These defaults match the design intent from **#31** (60 req/min reads, 10 req/min writes) and the read side is fine. The write side defaults are too aggressive once you consider orchestrated workloads — see "Why this matters" below.

## Why this matters

### 1. Parallel workflows

A platform orchestrator firing **N parallel agent calls** (initializ WS-3) blows past `WriteBurst=3` after the third dispatch. Subsequent calls wait `1/WriteRPS = 6 seconds` each. A 10-step parallel stage becomes a 60-second serialized stage.

### 2. Cron bursts

A `forge.yaml` schedule with multiple cron entries that share a firing minute will see the 4th+ task throttled. The agent silently drops tasks the operator scheduled.

### 3. Cost-ceiling cancel bursts (the FWS-4 case)

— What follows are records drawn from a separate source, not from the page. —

-- ==== Sys2Proof/Config.lean ====
section
/-!
DEFINITION. The free values: what the spec calls undefined, or does not state, while the part goes on. None has a body,
so nothing can be proved of one and every claim holds whatever they are.
-/

namespace Sys2Proof.Config

/-- The byte at an offset of the 146-byte image of a card record whose DRAM location nothing has written since power-on:
"The power-on content of the card table is undefined" (R9, R19), and a direct read sends "the bytes DRAM holds in each
field, unchecked" (12.5, R170). Arguments: how often power was applied, the card index, the offset. Log entry 8. -/
opaque undefinedCardByte : Nat → Nat → Nat → Byte

/-- The byte at an offset of a journal ring position whose DRAM location nothing has written since power-on: "After
power-on the ring's DRAM content is undefined" (R151). Arguments: how often power was applied, the ring position, the
offset. Log entry 8. -/
opaque undefinedJournalByte : Nat → Nat → Nat → Byte

/-- The card record that is read where its content is undefined: by a fetch of a DRAM location not written since power-on, or
by a decision of a busy entry whose way a load write made invalid (R138). Arguments: how often power was applied, the card
index. Log entries 8 and 17. -/
opaque undefinedCard : Nat → Nat → Machine.CardRecord

/-- The slot number a HOLD READ that returns no hold names as the following start: R83 gives it as "one above the last
slot returned" and says nothing where none was returned. Argument: the start slot of the read. Log entry 11. -/
opaque holdReadNextWhenNone : Nat → Nat

/-- The outstanding writes of a busy entry after a rise past 65,535: R25 gives the field the range 0 to 65,535, R29 raises it at
every write queued and R135 lets none wait, and no rule states the result there. Arguments: how often power was applied,
the number of the write queued. Log entry 19. -/
opaque writesBeyond : Nat → Nat → BitVec 16

end Sys2Proof.Config
end

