/-! ## Notices -/

/-- The NOTICE parcel as the state stands (R177). -/
def noticeOf (s : State) : Notice :=
  { pending := s.mgmt.pending, qualifiers := s.mgmt.qualifiers, enabled := s.mgmt.enabled, day := s.mgmt.day,
    minute := s.time.minutes }

/-- Hand a NOTICE parcel to the Central Link Unit (R177). -/
def sendNotice (s : State) : State := handCentral (.notice (noticeOf s)) s

/-- Raise a notice kind, with or without the overflow qualifier (R176); where the kind is enabled and was not pending, or the
qualifier is newly set, a NOTICE parcel is handed to the Central Link Unit (R177). -/
def raiseNotice (k : NoticeKind) (overflow : Bool) (s : State) : State :=
  let bit := bit8 (noticeBit k)
  let qualifier := if overflow then overflowMask k else 0#8
  let newKind := !noticeIn k s.mgmt.pending
  let newQualifier := s.mgmt.qualifiers ||| qualifier != s.mgmt.qualifiers
  let raised := s.withMgmt { s.mgmt with pending := s.mgmt.pending ||| bit, qualifiers := s.mgmt.qualifiers ||| qualifier }
  if noticeIn k s.mgmt.enabled && (newKind || newQualifier) then sendNotice raised else raised

/-! ## DRAM transfers -/

/-- Queue a DRAM write (R135). -/
def queueWrite (body : WriteBody) (s : State) : State :=
  s.withTmc
    { s.tmc with writes := s.tmc.writes ++ [{ id := s.tmc.nextWrite, body := body }], nextWrite := s.tmc.nextWrite + 1 }

/-- A queued write stores to the address a read reads. -/
def sameAddress (w : WriteBody) (r : ReadBody) : Bool :=
  match w, r with
  | .card index _ _, .fetch card => index == card
  | .card index _ _, .direct card => index == card
  | .card index _ _, .window card => index == card
  | .card _ _ _, .journal _ => false
  | .journal position _, .journal p => position == p
  | .journal _ _, .fetch _ => false
  | .journal _ _, .direct _ => false
  | .journal _ _, .window _ => false

/-- The last queued write of the address a read reads. -/
def lastWriteTo (body : ReadBody) (s : State) : Option WriteBody :=
  ((s.tmc.writes.filter fun w => sameAddress w.body body).getLast?).map (·.body)

/-- Queue a DRAM read (R134, R135). -/
def queueRead (body : ReadBody) (s : State) : State :=
  s.withTmc
    { s.tmc with reads := s.tmc.reads ++ [{ body := body, after := s.tmc.nextWrite, behind := lastWriteTo body s }] }

/-- The write that the oldest queued read of a kind was queued behind (R135). -/
def writeBehind (body : ReadBody) (s : State) : Option WriteBody :=
  (s.tmc.reads.find? fun r => decide (r.body = body)).bind (·.behind)

/-- The card record a queued read delivers (R135): what the write it was queued behind stores, also where a later write of the
address has completed since; with no such write, what DRAM holds at its completion, later writes included (DESIGN CHOICE, log
entry 53). -/
def readCard (body : ReadBody) (card : Nat) (s : State) : Option CardRecord :=
  match writeBehind body s with
  | some (.card _ r _) => some r
  | some (.journal _ _) => Tab.find s.cards card
  | none => Tab.find s.cards card

/-- The journal entry a queued read of a ring position delivers (R135), as above. -/
def readEntry (position : Nat) (s : State) : Option JournalEntry :=
  match writeBehind (.journal position) s with
  | some (.journal _ e) => some e
  | some (.card _ _ _) => Tab.find s.ring position
  | none => Tab.find s.ring position

/-- A card index is on the quarantine list (R136). -/
def State.quarantined (s : State) (card : Nat) : Bool := s.tmc.quarantine.contains card

/-! ## The journal -/

/-- The journal's free count (R143). -/
def journalFree (s : State) : Nat := ringSize - s.journal.occupancy

/-- The successor of a sequence (R142). -/
def successor (n : Nat) : Nat := if n = counterMax then 1 else n + 1

/-- How many successor steps lead from one sequence to another (R142). -/
def stepsFrom (a b : Nat) : Nat := (b + counterMax - a) % counterMax

/-- A sequence is at or after the oldest (R142). -/
def atOrAfterOldest (s : State) (n : Nat) : Bool := decide (stepsFrom s.journal.oldest n < 2147483648)

/-- How many entries are readable: those from the oldest through the written mark (R144). -/
def readableCount (s : State) : Nat :=
  if s.journal.written = 0 then 0
  else if stepsFrom s.journal.oldest s.journal.written < s.journal.occupancy then
    stepsFrom s.journal.oldest s.journal.written + 1
  else 0

/-- The occupancy whose reaching raises JOURNAL_HIGH (R146). -/
def journalHighMark : Nat := 786432
/-- The occupancy whose reaching raises JOURNAL_FULL (R146). -/
def journalFullMark : Nat := 1015808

When a workflow's cost ceiling is hit, the orchestrator wants to fire `tasks/cancel` against every in-flight agent in the workflow — possibly dozens. With `tasks/cancel` sharing the same bucket as `tasks/send`, **the cancels are throttled at exactly the moment cancellation matters most**. The FWS-4 manual test surfaced this: after running 4 cancellation scenarios in ~10 seconds, the 5th got `-32603: rate limit exceeded` from the middleware before reaching the cancel handler.

This is the most concerning of the three because cancellation is the recovery mechanism. Throttling the recovery mechanism turns a recoverable cost overrun into an extended one.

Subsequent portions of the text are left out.